When I looked up the tragedy on the Internet, I was surprised to learn that the Johnstown, Pennsylvania calamity was caused by a flood, rather than from a tornado, as I had previously thought.

A dam holding back an eight by three mile wide mountain lake broke and almost completely wiped out a city of 25,000 residents. For a summary and a New York Times account of the disaster, go to an account of the Johnstown calamity.

If you look closely, that looks to be a Pennsylvania Rail Road car underneath the house. You’ll note the initials “P.R.R.”. Apparently, Johnstown was an important hub for the railway, according to the article, “How Johnstown Made Its Living, Part 2”.

The town did rebuild, by the way, and celebrated the calamity’s 100th anniversary in 1989, according to the “calamity” article.

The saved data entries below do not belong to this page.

theorem execHkmConversionResult_fr (x : Fin 2) (m : HkmSample) (s : State) : FrameOf 545800221 s
    (execHkmConversionResult x m s) := by
  have hF : 545800221 &&& 545800221 = 545800221 := by decide
  unfold execHkmConversionResult
  with_reducible repeat' first
    | assumption | intro _ | exact Frame.refl _ | subst x
    | (extract_lets +onlyGivenNames x; first | (have hx : Frame 545800221 s x := ?_; clear_value x) | (have hx : Frame 545800221 s x.1 := ?_; clear_value x) | (have hf := fun a => x a; clear hf) | (have hf : CiphState := x; clear hf) | (have hf : SecState := x; clear hf) | (have hf : LevelSeq := x; clear hf) | (have hf : CstState := x; clear hf) | clear_value x)
    | apply next_fr | apply iteo_fr | apply ite_fr | apply State.setNat_fr | apply State.waitClk_fr
    | apply State.addCnt_fr | apply State.raise_fr | apply State.modHkmConv_fr | apply State.modHkmIn_fr
    | apply State.pilotLose_fr | apply State.filterSample_fr | apply State.thermReading_fr | dsimp only | split
    | decide

theorem execHkmPwmModeWrite_fr (k : Fin 8) (v : Word) (s : State) : FrameOf 524305 s (execHkmPwmModeWrite k v s) := by
  unfold execHkmPwmModeWrite
  with_reducible repeat' first
    | assumption | apply next_fr | exact Frame.refl _ | decide | assumption | apply iteo_fr | apply ite_fr
    | apply itep_fr | apply State.hostWrite_fr | apply State.writePwmCfg_fr | apply State.logAcc_fr | apply foldl_fr
    | intro _
    | (extract_lets +onlyGivenNames x; first | (have hx : Frame 524305 s x := ?_; clear_value x) | (have hx : Frame 524305 s x.1 := ?_; clear_value x) | (have hf := fun a => x a; clear hf) | (have hf : CiphState := x; clear hf) | (have hf : SecState := x; clear hf) | clear_value x)
    | split

theorem execPwmPeriodStart_fr (k : Fin 8) (s : State) : FrameOf 8912900 s (execPwmPeriodStart k s) := by
  unfold execPwmPeriodStart
  with_reducible repeat' first
    | apply next_fr | exact Frame.refl _ | decide | apply iteo_fr | apply ite_fr | apply State.waitClk_fr
    | apply State.pwmCatch_fr | split

theorem execHkmTrigWrite_fr (x : Fin 2) (v : Word) (s : State) : FrameOf 17 s (execHkmTrigWrite x v s) := by
  unfold execHkmTrigWrite
  with_reducible repeat' first
    | assumption | apply next_fr | exact Frame.refl _ | decide | assumption | apply iteo_fr | apply ite_fr
    | apply itep_fr | apply State.hostWrite_fr | apply State.writeTrig_fr | apply foldl_fr | intro _
    | (extract_lets +onlyGivenNames x; first | (have hx : Frame 17 s x := ?_; clear_value x) | (have hx : Frame 17 s x.1 := ?_; clear_value x) | (have hf := fun a => x a; clear hf) | (have hf : CiphState := x; clear hf) | (have hf : SecState := x; clear hf) | clear_value x)
    | split

theorem execHkmIlvWrite_fr (v : Bool) (s : State) : FrameOf 524305 s (execHkmIlvWrite v s) := by
  unfold execHkmIlvWrite
  with_reducible repeat' first
    | assumption | apply next_fr | exact Frame.refl _ | decide | assumption | apply iteo_fr | apply ite_fr
    | apply itep_fr | apply State.hostWrite_fr | apply State.writeHkmCtrl_fr | apply foldl_fr | intro _
    | (extract_lets +onlyGivenNames x; first | (have hx : Frame 524305 s x := ?_; clear_value x) | (have hx : Frame 524305 s x.1 := ?_; clear_value x) | (have hf := fun a => x a; clear hf) | (have hf : CiphState := x; clear hf) | (have hf : SecState := x; clear hf) | clear_value x)
    | split

/-! ### Course.lean -/

theorem execCourseStage_fr (by_ : Source) (target : StageTarget) (s : State) : FrameOf 32785 s (execCourseStage by_
    target s) := by
  unfold execCourseStage
  with_reducible repeat' first
    | apply next_fr | exact Frame.refl _ | decide | apply iteo_fr | apply ite_fr | apply State.logAcc_fr
    | apply State.stagePcie_fr | apply State.stageCop_fr | apply State.emit_fr | split

theorem execCourseCommit_fr (by_ : Source) (mode number : Nat) (t : Time80) (s : State) : FrameOf 32785 s
    (execCourseCommit by_ mode number t s) := by
  unfold execCourseCommit
  with_reducible repeat' first
    | assumption | apply next_fr | exact Frame.refl _ | decide | assumption | apply iteo_fr | apply ite_fr
    | apply itep_fr | apply State.hostWrite_fr | apply State.commitPcie_fr | apply State.setCommit_fr
    | apply State.commit_fr | apply foldl_fr | intro _
    | (extract_lets +onlyGivenNames x; first | (have hx : Frame 32785 s x := ?_; clear_value x) | (have hx : Frame 32785 s x.1 := ?_; clear_value x) | (have hf := fun a => x a; clear hf) | (have hf : CiphState := x; clear hf) | (have hf : SecState := x; clear hf) | clear_value x)
    | split

theorem execCourseDiscard_fr (by_ : Source) (s : State) : FrameOf 32785 s (execCourseDiscard by_ s) := by
  unfold execCourseDiscard
  with_reducible repeat' first
    | assumption | apply next_fr | exact Frame.refl _ | decide | assumption | apply iteo_fr | apply ite_fr
    | apply itep_fr | apply State.byWrite_fr | apply State.discard_fr | apply foldl_fr | intro _
    | (extract_lets +onlyGivenNames x; first | (have hx : Frame 32785 s x := ?_; clear_value x) | (have hx : Frame 32785 s x.1 := ?_; clear_value x) | (have hf := fun a => x a; clear hf) | (have hf : CiphState := x; clear hf) | (have hf : SecState := x; clear hf) | clear_value x)
    | split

A note regarding the photograph: The original was very dull and without much contrast, so I lightened it up some and added some contrast to make it more appealing, at least as appealing as a disaster photograph can be.

2 Comments (+add yours?)

  1. MargeKatherine
    Mar 15, 2012 @ 11:56:20

    I’ve heard about this flood before. Don’t you love learning about history and then seeing photos that makes it all come alive again?!


    • Cris
      Mar 15, 2012 @ 22:27:37

      Yes, it’s kind of fun, but sad, too, because so much of recorded history is about sad things. It even inspired me to look around a little bit more, too.

      I had never heard of the flood before so it was kind of an eye-opener, to be sure.